Does God Exist? (2002)

Bill Cooke’s Second Rebuttal: Super Duper’s (or Was It Hyper Mega’s) Last Gasp

One really wonders what value there is in thrashing out questions of the existence of God. The evidence against the existence of any sort of god is so overwhelming as to be hardly worth arguing. And, as I said in my opening address, I simply cannot muster a sufficient quantity of anthropocentric arrogance to be able to believe genuinely that the universe owes me a living.

On the day I write this, twenty-six kindergarten-age children and their teachers have been killed in an earthquake in Italy. Among compassionate people, expostulations about the existence of God would be expected to cease at once for shame in the face of such a tragedy. As Voltaire noted after the Lisbon earthquake in 1755, which killed thousands of people, many of whom were in churches, what sort of a god would behave in such a way? And acts like this occur every day, yet people still believe.

What is more, I have got on well with Mr. Aijaz, my opponent in this debate, for several years. All this disputation about god can serve no constructive purpose, and that seems sad. But, of course, god has traditionally been used as a divisive force rather than a uniting one. When humanists disagree, the most we can think of our opponent is that they are, in our view, wrong. But theists have the extra advantage of being able to see their opponent as wicked. This is why so many societies that base themselves overtly upon religion are authoritarian, with Muslim societies notable in this respect.

But let us go through the motions of examining Mr. Aijaz’s rebuttal. His first gambit is to escape the fact that traditional arguments for the existence of God were demolished by Hume and Kant by resorting to abuse. But labelling my observation a “boring cliché, as he does, in no way means my observation is untrue. Rather, it suggests it is true, and that this is all Mr. Aijaz can do to gainsay it. Let us seek to justify my claim by considering a source not normally noted for its support of atheism: theologians.

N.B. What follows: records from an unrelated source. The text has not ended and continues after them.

def regsHmk1 : List RegDesc := [
  -- HMK_PC_VAL_LO
  ⟨0x3E01010, 1, 0x4000000, 312, 0x20,
    [⟨HMK_PC_VAL_LO.VALUE, 0, .rw, false⟩]⟩,
  -- HMK_PC_VAL_HI
  ⟨0x3E01014, 1, 0x4000000, 312, 0x20,
    [⟨HMK_PC_VAL_HI.VALUE, 0, .rw, false⟩,
     ⟨HMK_PC_VAL_HI.WRAP, 31, .w1c, false⟩]⟩,
  -- HMK_PC_PERIOD
  ⟨0x3E01018, 1, 0x4000000, 312, 0x20,
    [⟨HMK_PC_PERIOD.PERIOD, 0, .rw, false⟩]⟩]

/-- The registers of the Hallmark (R584). -/
def regsHmk : List RegDesc :=
  regsHmk0 ++ regsHmk1

end Sys2Proof.Machine
end

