/-! ### Which parts each command may change -/

/-- The parts of State that a command may change; every other part it leaves as it is. -/
def instrParts : Instr → List Part
  | .pgSet .. | .fecDegradeWindow .. | .pauseWatchdog .. | .fabricSlot .. | .cellLand .. | .visitReceive ..
   | .phaseBeat .. | .alignmentLoss .. | .refActivityLoss .. | .refFastFrequencyFail .. | .faultPresent ..
   | .timeBound .. | .pathStep .. | .temperOverdue .. =>
    faulting
  | .signalDetect .. | .txLpiEnter .. | .rxLpiEnter .. | .stepGo .. | .abort .. | .syncArm ..
   | .ucodeLoadComplete .. | .lock .. | .hmkPcCfgWrite .. | .rxLpiExit .. | .txLpiWake .. =>
    [.regs]
  | .nop .. | .tblRead .. | .ringPause .. | .ringResume .. | .cntRead .. | .cntClear .. | .vfGrant ..
   | .dumpWrite | .traceRingWrite =>
    reports
  | .registerWrite .. | .registerLowerHalfRead .. | .tplPhStatRead .. | .accessStallTimeout ..
   | .domainResetEnd .. | .tileGateClear .. =>
    faulting ++ [.latch, .lanes, .plls, .stalled]
  | .tblWrite .. | .tblDelete .. | .tblBulk .. | .tblSync .. | .flowModify .. | .flowDelete .. =>
    reports ++ [.tables]
  | .dpllLockTime .. | .holdoverLimitExpiry .. | .quenchSideCompare .. | .clkoutMonitor .. | .guardScrub ..
   | .agingMeasure .. =>
    faulting ++ [.pinRel]
  | .extest | .preload .. | .clamp | .highz | .extestPulse | .extestTrain =>
    [.jtag]
  | .powerOn .. | .railSeqFail .. | .railSeqRetry | .hifReady =>
    [.regs, .boot]
  | .refCfg .. | .refGateEnd .. | .qualMsExpiry .. | .ref25AgeOut =>
    reports ++ [.refs]
  | .vdd1v8SafeHold | .peRstNDeassert | .pcieLinkUp =>
    [.boot]
  | .doorbellReadComplete .. | .dmaReadError .. =>
    reports ++ [.free]
  | .entryHoldDrain .. | .ptpPortCfg .. | .trainingStart .. =>
    reports ++ [.ports]
  | .rxFrameWrite | .ageCheck .. | .controlComplexDelivery =>
    reports ++ [.ports, .epochs, .acct, .queues]
  | .cutGroupSet .. | .cutSelect .. | .cutSweep =>
    reports ++ [.cuts]
  | .trainingComplete .. | .pauseTimeExpiry .. | .pauseRecoverEnd .. =>
    [.ports]
  | .adaptResume .. | .recapture .. | .adaptFreeze .. =>
    [.regs, .lanes]
  | .idcode | .sample .. | .bypass =>
    [.jtag, .out]
  | .selftestComplete .. | .fenceRelease .. =>
    [.regs, .fences]
  | .vfFunctionLevelReset .. | .pfFunctionLevelReset =>
    [.regs, .rings, .fns, .ports, .epochs, .acct, .fw]
  | .ringDisable .. | .descriptorFetch .. =>
    reports ++ [.ports, .epochs, .acct]
  | .tblCommit .. | .tblCancel .. =>
    reports ++ [.epochs]
  | .temperRun .. | .temperRetry .. =>
    reports ++ [.fw, .temper, .free]
  | .pairSwitch .. | .peerActLow =>
    reports ++ [.fw, .pair]
  | .portEnable .. | .adaptGuardHit .. =>
    faulting ++ [.lanes]
  | .rateGo .. | .generatorEnable .. =>
    [.regs, .gens]
  | .incNsWrite .. | .capture .. =>
    [.regs, .time]
  | .tplTbAdjWrite .. | .slewEnd =>
    [.time]
  | .phEnSet .. | .phEnClear .. =>
    [.regs, .phases]
  | .dpllLoopUpdate .. | .dpllWtrExpiry .. =>
    faulting ++ [.pinRel, .dplls]
  | .divGo .. | .syncinEdge .. =>
    faulting ++ [.plls, .outs]
  | .railPoll .. | .sensorRead .. =>
    faulting ++ [.pinRel, .pwr]
  | .unsupportedRequest .. =>
    [.out]
  | .railInWindow .. =>
    [.regs, .boot, .free]
  | .boot =>
    faulting ++ [.boot, .pinRel]
  | .fwRun .. =>
    faulting ++ [.fuses, .plls]
  | .bootDoneTimeout =>
    faulting ++ [.boot]
  | .deviceReset .. =>
    [.regs, .latch, .boot, .rings, .fns, .ports, .lanes, .tables, .epochs, .tiles, .fabric, .acct, .pinCfg, .pinRel, .pinMsg, .queues, .pgs, .flowRt, .merges, .cuts, .time, .phases, .tius, .refs, .dplls, .plls, .outs, .gens, .window, .fences, .fw, .quench, .pair, .temper, .pwr, .counters, .hmk, .jtag, .stalled, .free]
  | .aonRailFail =>
    [.regs, .latch, .boot, .rings, .fns, .ports, .lanes, .tables, .epochs, .tiles, .fabric, .acct, .pinCfg, .pinRel, .pinMsg, .queues, .pgs, .flowRt, .merges, .cuts, .time, .phases, .tius, .refs, .dplls, .plls, .outs, .gens, .window, .fences, .fw, .quench, .pair, .temper, .pwr, .counters, .hmk, .jtag, .stalled]
  | .peRstNAssert =>
    [.regs, .boot, .rings, .fns, .ports, .epochs, .acct, .fw]
  | .pcieLinkLoss =>
    [.regs, .boot, .rings, .fns, .ports, .epochs, .acct, .fw, .free]
  | .ringEnable .. =>
    [.regs, .rings, .fw]
  | .ringStopped .. =>
    [.regs, .rings, .fns]
  | .doorbellScan .. =>
    [.regs, .fns, .hmk, .out]
  | .txFrameDataRead .. =>
    reports ++ [.ports, .epochs, .tiles, .acct, .queues, .free]
  | .interruptTimer .. =>
    [.regs, .rings, .fns, .hmk, .out]
  | .rxHoldExpiry .. =>
    [.regs, .rings, .ports, .epochs, .acct, .counters, .out]
  | .flowAdd .. =>
    reports ++ [.tables, .flowRt]
  | .mergeSet .. =>
    reports ++ [.merges]
  | .pgForce .. =>
    reports ++ [.pgs, .free]
  | .faultAck .. =>
    reports ++ [.pinRel, .fences, .quench]
  | .timeCfg .. =>
    reports ++ [.time]
  | .timeAuth .. =>
    reports ++ [.time, .fw]
  | .dpllCfg .. =>
    reports ++ [.dplls]
  | .pairCfg .. =>
    reports ++ [.pair, .free]
  | .fwStage .. =>
    reports ++ [.flash]
  | .fwActivate .. =>
    reports ++ [.fw]
  | .fwActivateFence =>
    reports ++ [.boot, .ports, .epochs, .tiles, .fabric, .acct, .pinRel, .queues, .pgs, .time, .phases, .refs, .window, .fences, .fw, .quench, .temper, .free]
  | .fwActivateTimeout =>
    reports ++ [.boot, .ports, .epochs, .tiles, .fabric, .acct, .queues, .pgs, .time, .phases, .refs, .fences, .fw, .quench, .temper, .free]
  | .allowSet .. =>
    reports ++ [.quench]
  | .portDisable .. =>
    reports ++ [.ports, .epochs, .fabric, .acct, .queues, .pgs, .phases, .refs, .free]
  | .linkLoss .. =>
    reports ++ [.ports, .lanes, .epochs, .fabric, .acct, .queues, .pgs, .phases, .refs, .free]
  | .cdrLock .. =>
    reports ++ [.lanes]
  | .holdoffEntry .. =>
    reports ++ [.ports, .lanes, .phases, .fw, .temper, .free]
  | .holdoffExpiry .. =>
    reports ++ [.pgs, .refs, .free]
  | .frameReceive .. =>
    reports ++ [.ports, .epochs, .tiles, .fabric, .acct]
  | .flowControlFrameReceive .. =>
    [.regs, .ports, .counters]
  | .pfcRefresh .. =>
    [.regs, .ports]
  | .lookup .. =>
    reports ++ [.ports, .epochs, .tiles, .fabric, .acct, .flowRt, .merges, .cuts, .free]
  | .cellClose .. =>
    [.tiles]
  | .reseqTimeout .. =>
    reports ++ [.ports, .epochs, .fabric, .acct, .queues]
  | .schedulerPick .. =>
    reports ++ [.ports, .epochs, .fabric, .acct, .queues, .quench]
  | .launchDue .. =>
    reports ++ [.ports, .epochs, .fabric, .acct, .queues, .time, .quench]
  | .epochDrained =>
    reports ++ [.tables, .epochs]
  | .pgWtrExpiry .. =>
    [.regs, .pgs, .free]
  | .mergeIdleExpiry .. =>
    [.merges]
  | .tickEdge .. =>
    faulting ++ [.pinCfg, .flowRt, .gens, .window, .pair]
  | .commitCycle =>
    faulting ++ [.tables, .flowRt, .merges, .cuts, .gens, .window, .pair]
  | .budgetEnd =>
    faulting ++ [.window]
  | .merDone .. =>
    reports ++ [.boot, .flash, .fuses, .pinRel, .window, .fw, .quench, .free]
  | .servoUpdate .. =>
    faulting ++ [.pinRel, .dplls, .gens, .window]
  | .offsetMeasurement .. =>
    reports ++ [.time, .refs, .window, .fw]
  | .phaseWindowEnd .. =>
    reports ++ [.time, .phases, .refs]
  | .go .. =>
    [.regs, .tius, .free]
  | .tiuEdge .. =>
    [.regs, .time, .tius]
  | .tiuTimeout .. =>
    [.regs, .tius]
  | .pllLock .. =>
    faulting ++ [.latch, .lanes, .pinRel, .plls, .stalled]
  | .pllLossOfLock .. =>
    faulting ++ [.plls]
  | .fenceRequest .. =>
    reports ++ [.ports, .epochs, .tiles, .fabric, .acct, .pinRel, .queues, .pgs, .time, .phases, .refs, .window, .fences, .fw, .quench, .temper, .free]
  | .fenceComplete .. =>
    reports ++ [.ports, .fences]
  | .domainReset .. =>
    [.regs, .ports, .lanes, .phases, .fences, .fw, .quench, .pair, .temper, .counters, .hmk, .free]
  | .unfenceComplete .. =>
    reports ++ [.ports, .epochs, .tiles, .fabric, .acct, .pinRel, .time, .fences, .fw, .quench, .temper, .free]
  | .faultClear .. =>
    [.regs, .pinRel, .quench]
  | .qchAssure .. =>
    faulting ++ [.pinRel, .window]
  | .heartbeatSend .. =>
    [.pair, .free, .out]
  | .heartbeatReceive .. =>
    reports ++ [.pinRel, .fw, .quench, .pair, .free]
  | .joinTimeout =>
    reports ++ [.pair, .free]
  | .heartbeatLoss .. =>
    faulting ++ [.pair]
  | .snapshotReceive .. =>
    reports ++ [.pair]
  | .pairControlMessage .. =>
    [.cuts, .pair]
  | .pairReturn =>
    [.pair, .out]
  | .traceRunEnd .. =>
    faulting ++ [.flash]
  | .avsPeriod .. =>
    reports ++ [.pinRel, .fw, .quench, .temper, .pwr, .free]
  | .marginEmergency .. =>
    faulting ++ [.pwr]
  | .tileGateSet .. =>
    [.regs, .ports, .lanes, .phases, .quench, .counters]
  | .laneGate .. =>
    [.lanes]
  | .hourTick =>
    [.regs, .flash, .pwr]
  | .perfCounterWrap .. =>
    [.regs, .hmk]
  | .hmkFrameSend =>
    [.hmk, .out]
  | .controlFrameSend .. =>
    [.regs, .ports, .epochs, .tiles, .fabric, .acct, .counters, .free, .out]

/-! ### Frames: what reporting may change -/

/-- The register fields in which Hallmark counts and remembers what happens (R518, R530, R535). -/
def reportFields : List Nat :=
  [HMK_PC_VAL_LO.VALUE.id, HMK_PC_VAL_HI.VALUE.id, HMK_PC_VAL_HI.WRAP.id, HMK_HIST.STAT_SAT.id,
   HMK_HIST.PERF_WRAP_SEEN.id, HMK_HIST.LOSS_SEEN.id, HMK_LOSS.LOST.id]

Take the example of John Bowden, once manager of the Student Christian Movement Press. In a 1993 work Bowden stated flatly that there “are virtually no new substantial and intellectually attractive statements of traditional Christian belief which counter successfully the now well-established criticisms of it.”[1] Then there is the British former churchman, Richard Holloway, who wrote a book called Godless Morality: Keeping Religion out of Ethics, published in London in 2000. Holloway’s central thesis is that religion is not only irrelevant but actually a hindrance to the determination of a genuine, authentic personal morality. He is right of course, but the point here is Holloway’s reason why this is the case. It is because, Holloway wrote, God “no longer seems to provide the kind of cohesion we need, because the systems that claimed divine authorisation made some claims that we have subsequently repudiated for good reason.”[2] In other words, God can provide no foundation for morality because the concept of God itself no longer has valid foundation. Elsewhere, the Catholic theologian John F Haught, began his book God after Darwin with the frank admission that any “thoughts we may have about God after the life and work of Charles Darwin (1809-1882) can hardly remain the same as before.”[3] Why? Because any pre-Darwinian theology is fundamentally compromised by the naturalistic understanding of the cosmos that evolution has provided us with. Most recently, Lloyd Geering, New Zealand’s most internationally respected theologian, published a book called Christianity without God. Geering argues what most of us know, which is that traditional conceptions of God are in tatters, and Christianity will perish if it retains such outmoded and fallacious ideas. John Shelby Spong in the United States and Don Cupitt in Great Britain have said similar things. This whole trend was recognised more than seventy years ago when the English theologian Rendel Harris noted pithily: “In theology it is a mistake to be born before Darwin.”[4]

I repeat, each of these men were or are theologians, not normally known as defenders of atheism. So, when I say that the traditional arguments for the existence of God have been in ruins since Hume and Kant, far from being a boring cliché, it is actually the considered opinion of a great number of distinguished theists, people from whom Mr. Aijaz would profit by reading. He would also discover the anxious attempts of these people try to retain some theistic fig-leaf to cover their nakedness. John Haught, for instance, is content to surrender the entire universe to naturalist processes, abandoning life after death, heaven and hell and the entire corpus of Christian cosmology, save for a bloodless first cause, not dissimilar to Teilhard’s Omega point. And, incidentally, Haught recognises that all theodicies ultimately fail. For most of these men, the criticism of Margaret Wertheim is apt. Their lifeless substitutes for a god idea, notwithstanding their various grand titles, are little more than a set of equations.[5] I would go further and add, consistent with my opening address, that they are further evidence of anthropocentric conceit. But these faults notwithstanding, these theologians know what Mr. Aijaz has not yet realised, that the traditional arguments for God are redundant.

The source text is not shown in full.